Return an integer representing the minimum number of seconds required for the workers to make the height of the mountain 0.

Example 1:

Input: mountainHeight = 4, workerTimes = [2,1,1]

Output: 3

Explanation:

One way the height of the mountain can be reduced to 0 is:

Worker 0 reduces the height by 1, taking workerTimes[0] = 2 seconds.
Worker 1 reduces the height by 2, taking workerTimes[1] + workerTimes[1] * 2 = 3 seconds.
Worker 2 reduces the height by 1, taking workerTimes[2] = 1 second.

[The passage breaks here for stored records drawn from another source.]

/-- The write is media-durable as far as this drive can tell (Table 2.3, R147). -/
def State.writeOnMedia (s : State) (w : SessWrite) : Bool := s.ownOnMedia w.stripe && decide (w.mediaBy ≤ s.ptp)

/-- A committed write enters its session's list (R40); those that are media-durable leave it. -/
def State.noteSessWrite (s : State) (c : CmdCtx) (w : WriteCtx) : State :=
  let (s, by_) := s.latestMedia w (segmentsOf w.striped c.pkt.valueLen w.k)
  let x : SessWrite := { sid := c.sid, pos := c.pos, stripe := w.stripe, len := c.pkt.valueLen, mediaBy := by_ }
  { s with kv := { s.kv with sessWrites := (s.kv.sessWrites.filter fun y => !s.writeOnMedia y) ++ [x] } }

/-- The reads on a write's key whose place is before it and whose turn has not come keep the state that the write replaces
(R36, R45). -/
def State.fixReads (s : State) (c : CmdCtx) (cur : Option CommitRec) : State :=
  let keep (x : CmdCtx) : CmdCtx :=
    if readOp x.pkt.opcode && x.st == .waiting && x.sameKey c && decide (x.pos < c.pos) && x.fixed.isNone then { x with fixed := some cur } else x
  { s with kv := { s.kv with cmds := s.kv.cmds.map keep } }

/-- The write reaches its commit point (R25, R42, R208, R214 to R216): record, index, commit copies, superseded state,
response. -/
def State.commitWrite (s : State) (c : CmdCtx) (w : WriteCtx) (inst : Nat) (cur : Option CommitRec) : State :=
  let version := max ((cur.map (·.version)).getD 0 + 1) s.ptp
  let r := writeRec c w version s.ptp (s.durableIndices c w)
  let s := s.writeCommit r inst w.mediaFirst (s.media.raw.any fun v => v.stripe == w.stripe)
  let s := match s.frag? w.stripe 0 with | some f => s.commitFrag f r | none => s
  let s := match cur with
    | some o => { s with kv := { s.kv with superseded := s.kv.superseded ++ [(o, c.pos)] } }
    | none => s
  let s := (s.otherHolders r).foldl (fun s x => s.sendCommit x.2 1 x.1 r) s
  let missing := (List.range (layoutWidth w.striped w.k w.m)).filter fun i =>
    !(w.holders.any fun h => h.index == i && h.reserved == some true && !h.failed)
  let s := if missing.isEmpty then s
    else missing.foldl (fun s i => s.queueRepair r i false)
      ((s.bump K.weltDegradedCommits).event 0x0704 (w.stripe.fields ++ [(4, (missing.map fun i => 2 ^ i).sum)]))
  let c := { c with st := .committed, write := some { w with commit := some r, value := [], cipher := [], degraded := !missing.isEmpty } }
  let s := ((s.fixReads c cur).noteSessWrite c w).setCmd c
  if w.mediaFirst then s else s.finish c (if missing.isEmpty then stOk else stDegraded) (metaBody (some r))

/-- The commit turn of a write (R26, R38, R214): its condition, then its commit once q fragments are durable. -/
def State.tryCommit (s : State) (c : CmdCtx) : State :=
  match c.write with
  | none => s
  | some w =>
    match s.instOf c.pkt.ns c.pkt.gen with
    | none => s
    | some inst =>
      if c.st ≠ .running ∨ !(s.writesBefore c).isEmpty ∨ s.repairRuns inst w.hash = true then s
      else
        let cur := (s.lookup inst w.hash c.pkt.key).map (·.rec_)
        match commitCondition c.pkt.opcode c.pkt.expected cur with
        | some st => (s.undoWrite c w).finish c st (metaBody cur)
        | none =>
          let segs := segmentsOf w.striped c.pkt.valueLen w.k
          if w.segmentsDone < segs ∨ (s.durableIndices c w).length < w.quorum then s
          else s.commitWrite c w inst cur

Since they work simultaneously, the minimum time needed is max(2, 3, 1) = 3 seconds.

Example 2:

Input: mountainHeight = 10, workerTimes = [3,2,2,4]

Output: 12

Explanation:

Worker 0 reduces the height by 2, taking workerTimes[0] + workerTimes[0] * 2 = 9 seconds.
Worker 1 reduces the height by 3, taking workerTimes[1] + workerTimes[1] * 2 + workerTimes[1] * 3 = 12 seconds.
Worker 2 reduces the height by 3, taking workerTimes[2] + workerTimes[2] * 2 + workerTimes[2] * 3 = 12 seconds.
Worker 3 reduces the height by 2, taking workerTimes[3] + workerTimes[3] * 2 = 12 seconds.

The number of seconds needed is max(9, 12, 12, 12) = 12 seconds.

Example 3:

Input: mountainHeight = 5, workerTimes = [1]

Output: 15

Explanation:

There is only one worker in this example, so the answer is workerTimes[0] + workerTimes[0] * 2 + workerTimes[0] * 3 + workerTimes[0] * 4 + workerTimes[0] * 5 = 15.

Constraints:

1 <= mountainHeight <= 10⁵
1 <= workerTimes.length <= 10⁴
1 <= workerTimes[i] <= 10⁶

Step 01

Brute Force Baseline

Problem summary: You are given an integer mountainHeight denoting the height of a mountain. You are also given an integer array workerTimes representing the work time of workers in seconds. The workers work simultaneously to reduce the height of the mountain. For worker i: To decrease the mountain's height by x, it takes workerTimes[i] + workerTimes[i] * 2 + ... + workerTimes[i] * x seconds. For example: To reduce the height of the mountain by 1, it takes workerTimes[i] seconds. To reduce the height of the mountain by 2, it takes workerTimes[i] + workerTimes[i] * 2 seconds, and so on. Return an integer representing the minimum number of seconds required for the workers to make the height of the mountain 0.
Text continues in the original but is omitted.